* _Work request_
Within the material below, locate the line with "((d.entry srcStdFail).state = .idle" and the line with "(∀ w, d.std.snapshot.samples", then return those two lines and all lines between them, exactly as written.
********
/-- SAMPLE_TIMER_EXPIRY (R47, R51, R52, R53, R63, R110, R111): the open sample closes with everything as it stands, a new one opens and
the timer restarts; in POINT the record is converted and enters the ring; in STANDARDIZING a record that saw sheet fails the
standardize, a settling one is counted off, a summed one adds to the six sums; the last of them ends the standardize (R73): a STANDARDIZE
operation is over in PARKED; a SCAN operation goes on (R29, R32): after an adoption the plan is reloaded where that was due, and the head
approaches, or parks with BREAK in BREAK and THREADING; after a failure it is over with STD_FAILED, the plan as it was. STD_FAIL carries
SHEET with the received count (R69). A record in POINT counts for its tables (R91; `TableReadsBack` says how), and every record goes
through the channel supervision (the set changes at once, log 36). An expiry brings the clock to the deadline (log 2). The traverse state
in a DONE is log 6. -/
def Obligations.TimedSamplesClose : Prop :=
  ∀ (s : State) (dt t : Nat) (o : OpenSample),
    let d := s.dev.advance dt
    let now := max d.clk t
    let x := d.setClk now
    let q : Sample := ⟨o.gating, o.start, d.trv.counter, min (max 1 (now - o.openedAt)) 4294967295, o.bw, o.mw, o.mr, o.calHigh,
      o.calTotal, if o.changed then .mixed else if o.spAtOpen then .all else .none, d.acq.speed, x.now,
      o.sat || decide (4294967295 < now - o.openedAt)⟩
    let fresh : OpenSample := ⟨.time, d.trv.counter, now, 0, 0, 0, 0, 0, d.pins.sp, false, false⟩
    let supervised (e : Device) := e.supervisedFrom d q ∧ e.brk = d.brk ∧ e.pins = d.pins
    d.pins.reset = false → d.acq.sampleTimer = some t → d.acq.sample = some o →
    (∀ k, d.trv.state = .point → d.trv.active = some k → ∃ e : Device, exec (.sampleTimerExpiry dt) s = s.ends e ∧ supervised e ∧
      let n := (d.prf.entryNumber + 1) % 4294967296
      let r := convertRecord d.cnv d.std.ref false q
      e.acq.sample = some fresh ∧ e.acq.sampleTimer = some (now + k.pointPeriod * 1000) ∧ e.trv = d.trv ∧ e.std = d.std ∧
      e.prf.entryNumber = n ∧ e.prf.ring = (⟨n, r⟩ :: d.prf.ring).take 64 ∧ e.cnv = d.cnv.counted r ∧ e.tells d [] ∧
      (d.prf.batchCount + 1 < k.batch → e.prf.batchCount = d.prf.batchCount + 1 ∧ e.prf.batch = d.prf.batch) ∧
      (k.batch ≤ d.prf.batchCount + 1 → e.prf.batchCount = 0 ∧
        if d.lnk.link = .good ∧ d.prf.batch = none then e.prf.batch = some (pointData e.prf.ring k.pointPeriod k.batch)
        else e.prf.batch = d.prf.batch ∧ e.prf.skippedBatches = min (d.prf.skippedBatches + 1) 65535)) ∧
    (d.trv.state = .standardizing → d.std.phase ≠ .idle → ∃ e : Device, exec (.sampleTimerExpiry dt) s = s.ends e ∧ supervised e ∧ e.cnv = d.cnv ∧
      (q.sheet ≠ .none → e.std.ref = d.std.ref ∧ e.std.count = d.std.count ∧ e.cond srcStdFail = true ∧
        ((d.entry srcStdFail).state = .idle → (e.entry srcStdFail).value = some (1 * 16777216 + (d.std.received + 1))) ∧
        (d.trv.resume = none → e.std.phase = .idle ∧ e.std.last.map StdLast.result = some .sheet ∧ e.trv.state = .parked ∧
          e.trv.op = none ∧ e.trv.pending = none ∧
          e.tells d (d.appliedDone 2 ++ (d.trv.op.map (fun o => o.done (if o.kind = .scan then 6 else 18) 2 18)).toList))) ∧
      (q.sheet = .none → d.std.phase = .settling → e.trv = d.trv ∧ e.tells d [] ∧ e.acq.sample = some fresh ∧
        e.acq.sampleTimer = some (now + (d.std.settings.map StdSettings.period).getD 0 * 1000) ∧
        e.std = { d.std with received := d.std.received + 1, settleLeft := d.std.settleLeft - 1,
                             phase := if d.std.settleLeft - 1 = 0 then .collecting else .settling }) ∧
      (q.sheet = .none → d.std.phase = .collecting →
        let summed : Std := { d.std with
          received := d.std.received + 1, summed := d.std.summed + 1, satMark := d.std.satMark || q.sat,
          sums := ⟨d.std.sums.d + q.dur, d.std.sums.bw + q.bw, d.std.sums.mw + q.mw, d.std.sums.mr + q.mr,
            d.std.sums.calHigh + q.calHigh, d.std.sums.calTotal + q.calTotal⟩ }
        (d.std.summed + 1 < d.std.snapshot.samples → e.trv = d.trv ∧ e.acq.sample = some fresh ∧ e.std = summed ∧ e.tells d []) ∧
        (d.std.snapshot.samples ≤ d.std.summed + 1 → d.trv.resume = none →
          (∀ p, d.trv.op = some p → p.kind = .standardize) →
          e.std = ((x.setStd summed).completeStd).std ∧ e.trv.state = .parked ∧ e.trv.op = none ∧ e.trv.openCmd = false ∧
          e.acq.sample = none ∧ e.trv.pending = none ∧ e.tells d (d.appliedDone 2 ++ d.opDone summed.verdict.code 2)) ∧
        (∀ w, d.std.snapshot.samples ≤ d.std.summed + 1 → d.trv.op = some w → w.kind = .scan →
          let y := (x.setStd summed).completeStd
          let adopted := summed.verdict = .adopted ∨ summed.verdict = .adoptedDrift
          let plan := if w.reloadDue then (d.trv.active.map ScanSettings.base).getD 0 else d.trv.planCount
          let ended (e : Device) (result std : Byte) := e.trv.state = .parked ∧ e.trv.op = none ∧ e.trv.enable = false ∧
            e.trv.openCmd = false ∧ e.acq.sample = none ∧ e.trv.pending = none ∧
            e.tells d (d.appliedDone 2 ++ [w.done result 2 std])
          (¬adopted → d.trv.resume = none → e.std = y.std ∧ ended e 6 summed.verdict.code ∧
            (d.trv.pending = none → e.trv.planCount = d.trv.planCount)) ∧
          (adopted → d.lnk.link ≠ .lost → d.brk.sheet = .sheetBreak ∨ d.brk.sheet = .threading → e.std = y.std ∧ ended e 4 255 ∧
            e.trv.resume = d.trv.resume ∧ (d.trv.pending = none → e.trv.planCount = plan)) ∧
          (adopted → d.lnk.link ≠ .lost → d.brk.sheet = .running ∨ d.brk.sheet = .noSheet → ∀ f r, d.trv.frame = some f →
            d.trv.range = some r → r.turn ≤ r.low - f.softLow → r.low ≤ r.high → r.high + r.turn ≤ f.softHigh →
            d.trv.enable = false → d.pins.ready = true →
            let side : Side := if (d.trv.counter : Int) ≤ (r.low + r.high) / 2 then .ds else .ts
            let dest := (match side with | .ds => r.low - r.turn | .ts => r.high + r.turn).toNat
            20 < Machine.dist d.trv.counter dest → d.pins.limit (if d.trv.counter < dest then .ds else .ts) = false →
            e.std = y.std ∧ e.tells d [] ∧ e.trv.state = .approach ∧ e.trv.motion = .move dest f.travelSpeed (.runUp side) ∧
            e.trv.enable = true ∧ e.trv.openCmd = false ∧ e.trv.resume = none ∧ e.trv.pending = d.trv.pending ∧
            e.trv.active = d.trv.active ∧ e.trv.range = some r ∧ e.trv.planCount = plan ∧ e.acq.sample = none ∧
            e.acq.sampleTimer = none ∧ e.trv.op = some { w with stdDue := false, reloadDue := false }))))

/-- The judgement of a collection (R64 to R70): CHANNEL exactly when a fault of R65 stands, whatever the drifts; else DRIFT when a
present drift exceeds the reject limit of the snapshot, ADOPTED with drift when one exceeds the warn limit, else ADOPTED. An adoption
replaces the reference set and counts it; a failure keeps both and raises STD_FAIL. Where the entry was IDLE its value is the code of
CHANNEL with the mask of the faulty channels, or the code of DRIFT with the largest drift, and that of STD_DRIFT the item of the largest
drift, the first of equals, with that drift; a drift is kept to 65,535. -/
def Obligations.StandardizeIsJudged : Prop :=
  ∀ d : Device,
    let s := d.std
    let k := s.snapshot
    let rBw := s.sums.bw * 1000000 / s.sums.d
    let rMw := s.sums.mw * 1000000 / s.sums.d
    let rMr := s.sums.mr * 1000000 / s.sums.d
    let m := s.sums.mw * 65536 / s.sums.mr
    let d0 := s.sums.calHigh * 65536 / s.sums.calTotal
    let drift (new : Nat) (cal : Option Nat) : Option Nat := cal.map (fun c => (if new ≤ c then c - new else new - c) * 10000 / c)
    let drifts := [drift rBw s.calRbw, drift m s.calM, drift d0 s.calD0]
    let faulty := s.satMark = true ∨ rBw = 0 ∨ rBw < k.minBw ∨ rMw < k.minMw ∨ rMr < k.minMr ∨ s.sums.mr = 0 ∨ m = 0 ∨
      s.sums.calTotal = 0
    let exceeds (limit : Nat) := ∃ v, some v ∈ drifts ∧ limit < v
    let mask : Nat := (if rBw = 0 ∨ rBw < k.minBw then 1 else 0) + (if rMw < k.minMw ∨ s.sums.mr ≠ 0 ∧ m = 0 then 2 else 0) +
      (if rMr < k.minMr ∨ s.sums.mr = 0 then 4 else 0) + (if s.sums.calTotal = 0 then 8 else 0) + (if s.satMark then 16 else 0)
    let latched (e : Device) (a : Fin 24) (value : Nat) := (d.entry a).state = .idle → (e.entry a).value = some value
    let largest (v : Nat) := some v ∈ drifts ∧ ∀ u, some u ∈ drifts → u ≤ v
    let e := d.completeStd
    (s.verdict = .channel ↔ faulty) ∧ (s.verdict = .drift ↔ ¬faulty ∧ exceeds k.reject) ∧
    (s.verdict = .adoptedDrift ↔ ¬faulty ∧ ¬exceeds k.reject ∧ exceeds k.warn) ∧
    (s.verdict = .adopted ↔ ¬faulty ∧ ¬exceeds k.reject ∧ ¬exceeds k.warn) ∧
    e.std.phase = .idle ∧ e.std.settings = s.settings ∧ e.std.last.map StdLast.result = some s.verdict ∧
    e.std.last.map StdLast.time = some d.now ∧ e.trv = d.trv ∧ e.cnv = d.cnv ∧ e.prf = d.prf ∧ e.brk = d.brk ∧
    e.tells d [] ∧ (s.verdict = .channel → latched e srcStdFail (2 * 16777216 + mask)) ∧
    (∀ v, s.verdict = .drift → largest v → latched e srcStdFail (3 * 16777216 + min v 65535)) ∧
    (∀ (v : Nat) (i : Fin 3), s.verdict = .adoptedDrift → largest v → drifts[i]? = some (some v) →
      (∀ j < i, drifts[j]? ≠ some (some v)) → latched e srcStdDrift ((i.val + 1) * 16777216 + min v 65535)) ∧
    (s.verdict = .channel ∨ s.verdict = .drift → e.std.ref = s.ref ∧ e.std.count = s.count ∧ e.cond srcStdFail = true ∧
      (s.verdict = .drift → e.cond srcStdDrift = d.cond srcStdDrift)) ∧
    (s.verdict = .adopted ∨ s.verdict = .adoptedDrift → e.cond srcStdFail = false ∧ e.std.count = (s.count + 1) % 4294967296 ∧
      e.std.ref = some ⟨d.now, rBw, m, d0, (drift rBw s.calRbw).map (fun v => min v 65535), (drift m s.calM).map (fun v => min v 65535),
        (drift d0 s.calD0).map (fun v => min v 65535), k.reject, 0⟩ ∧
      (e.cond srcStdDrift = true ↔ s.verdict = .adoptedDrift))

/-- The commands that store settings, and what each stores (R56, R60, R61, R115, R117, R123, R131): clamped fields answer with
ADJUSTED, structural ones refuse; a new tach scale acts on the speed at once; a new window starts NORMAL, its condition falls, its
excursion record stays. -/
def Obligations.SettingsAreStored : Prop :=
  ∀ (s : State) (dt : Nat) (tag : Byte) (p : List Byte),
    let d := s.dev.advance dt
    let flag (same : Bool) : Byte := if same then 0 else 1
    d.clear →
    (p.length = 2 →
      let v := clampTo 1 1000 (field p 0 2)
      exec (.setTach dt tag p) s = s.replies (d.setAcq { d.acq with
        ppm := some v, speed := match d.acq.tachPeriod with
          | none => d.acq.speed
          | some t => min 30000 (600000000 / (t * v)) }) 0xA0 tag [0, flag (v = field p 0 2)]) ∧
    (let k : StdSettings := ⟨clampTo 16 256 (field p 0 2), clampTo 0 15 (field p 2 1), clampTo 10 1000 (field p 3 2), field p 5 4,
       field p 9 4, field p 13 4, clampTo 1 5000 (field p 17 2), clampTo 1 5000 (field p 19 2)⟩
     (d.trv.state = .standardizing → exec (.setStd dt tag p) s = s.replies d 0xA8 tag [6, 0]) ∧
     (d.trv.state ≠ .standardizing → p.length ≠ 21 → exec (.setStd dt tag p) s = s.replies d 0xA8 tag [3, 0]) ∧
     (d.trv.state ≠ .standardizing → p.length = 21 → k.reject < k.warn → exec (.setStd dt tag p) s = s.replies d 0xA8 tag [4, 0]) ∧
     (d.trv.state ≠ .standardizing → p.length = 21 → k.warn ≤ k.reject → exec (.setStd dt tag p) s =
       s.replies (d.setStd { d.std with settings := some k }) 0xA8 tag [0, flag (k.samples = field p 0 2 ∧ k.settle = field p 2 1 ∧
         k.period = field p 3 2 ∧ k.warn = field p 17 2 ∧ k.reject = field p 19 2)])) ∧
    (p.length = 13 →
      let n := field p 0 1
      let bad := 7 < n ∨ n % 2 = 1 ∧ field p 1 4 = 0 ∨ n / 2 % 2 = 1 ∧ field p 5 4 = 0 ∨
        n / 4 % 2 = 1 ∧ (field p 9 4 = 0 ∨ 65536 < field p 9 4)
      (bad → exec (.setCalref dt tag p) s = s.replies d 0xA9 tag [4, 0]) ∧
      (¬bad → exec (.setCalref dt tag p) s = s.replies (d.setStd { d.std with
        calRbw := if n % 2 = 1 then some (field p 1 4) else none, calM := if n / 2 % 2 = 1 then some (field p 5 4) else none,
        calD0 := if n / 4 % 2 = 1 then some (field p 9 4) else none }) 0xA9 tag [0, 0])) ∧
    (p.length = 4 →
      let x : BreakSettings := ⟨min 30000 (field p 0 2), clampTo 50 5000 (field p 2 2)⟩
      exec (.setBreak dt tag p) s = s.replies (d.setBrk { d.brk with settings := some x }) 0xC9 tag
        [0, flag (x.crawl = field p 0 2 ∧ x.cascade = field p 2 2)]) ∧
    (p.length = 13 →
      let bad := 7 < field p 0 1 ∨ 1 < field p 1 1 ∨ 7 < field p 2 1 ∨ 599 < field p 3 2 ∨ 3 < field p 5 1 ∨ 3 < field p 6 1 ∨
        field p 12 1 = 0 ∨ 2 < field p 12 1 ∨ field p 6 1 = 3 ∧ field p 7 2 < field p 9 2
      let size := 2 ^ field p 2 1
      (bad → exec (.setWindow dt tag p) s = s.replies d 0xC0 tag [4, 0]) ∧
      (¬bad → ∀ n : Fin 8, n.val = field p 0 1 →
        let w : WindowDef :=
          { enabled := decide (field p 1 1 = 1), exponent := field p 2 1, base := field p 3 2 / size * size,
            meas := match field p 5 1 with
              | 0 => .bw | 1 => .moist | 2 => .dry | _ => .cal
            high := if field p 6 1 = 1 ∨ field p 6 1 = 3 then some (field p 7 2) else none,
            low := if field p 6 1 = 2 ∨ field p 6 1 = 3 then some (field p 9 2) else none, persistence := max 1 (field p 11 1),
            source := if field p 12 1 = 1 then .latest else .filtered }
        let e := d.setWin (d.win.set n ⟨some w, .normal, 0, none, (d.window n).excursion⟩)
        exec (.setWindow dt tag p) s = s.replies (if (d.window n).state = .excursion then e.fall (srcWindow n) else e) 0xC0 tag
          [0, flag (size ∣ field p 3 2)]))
********
* _Result of this task_
        ((d.entry srcStdFail).state = .idle → (e.entry srcStdFail).value = some (1 * 16777216 + (d.std.received + 1))) ∧
        (d.trv.resume = none → e.std.phase = .idle ∧ e.std.last.map StdLast.result = some .sheet ∧ e.trv.state = .parked ∧
          e.trv.op = none ∧ e.trv.pending = none ∧
          e.tells d (d.appliedDone 2 ++ (d.trv.op.map (fun o => o.done (if o.kind = .scan then 6 else 18) 2 18)).toList))) ∧
      (q.sheet = .none → d.std.phase = .settling → e.trv = d.trv ∧ e.tells d [] ∧ e.acq.sample = some fresh ∧
        e.acq.sampleTimer = some (now + (d.std.settings.map StdSettings.period).getD 0 * 1000) ∧
        e.std = { d.std with received := d.std.received + 1, settleLeft := d.std.settleLeft - 1,
                             phase := if d.std.settleLeft - 1 = 0 then .collecting else .settling }) ∧
      (q.sheet = .none → d.std.phase = .collecting →
        let summed : Std := { d.std with
          received := d.std.received + 1, summed := d.std.summed + 1, satMark := d.std.satMark || q.sat,
          sums := ⟨d.std.sums.d + q.dur, d.std.sums.bw + q.bw, d.std.sums.mw + q.mw, d.std.sums.mr + q.mr,
            d.std.sums.calHigh + q.calHigh, d.std.sums.calTotal + q.calTotal⟩ }
        (d.std.summed + 1 < d.std.snapshot.samples → e.trv = d.trv ∧ e.acq.sample = some fresh ∧ e.std = summed ∧ e.tells d []) ∧
        (d.std.snapshot.samples ≤ d.std.summed + 1 → d.trv.resume = none →
          (∀ p, d.trv.op = some p → p.kind = .standardize) →
          e.std = ((x.setStd summed).completeStd).std ∧ e.trv.state = .parked ∧ e.trv.op = none ∧ e.trv.openCmd = false ∧
          e.acq.sample = none ∧ e.trv.pending = none ∧ e.tells d (d.appliedDone 2 ++ d.opDone summed.verdict.code 2)) ∧
        (∀ w, d.std.snapshot.samples ≤ d.std.summed + 1 → d.trv.op = some w → w.kind = .scan →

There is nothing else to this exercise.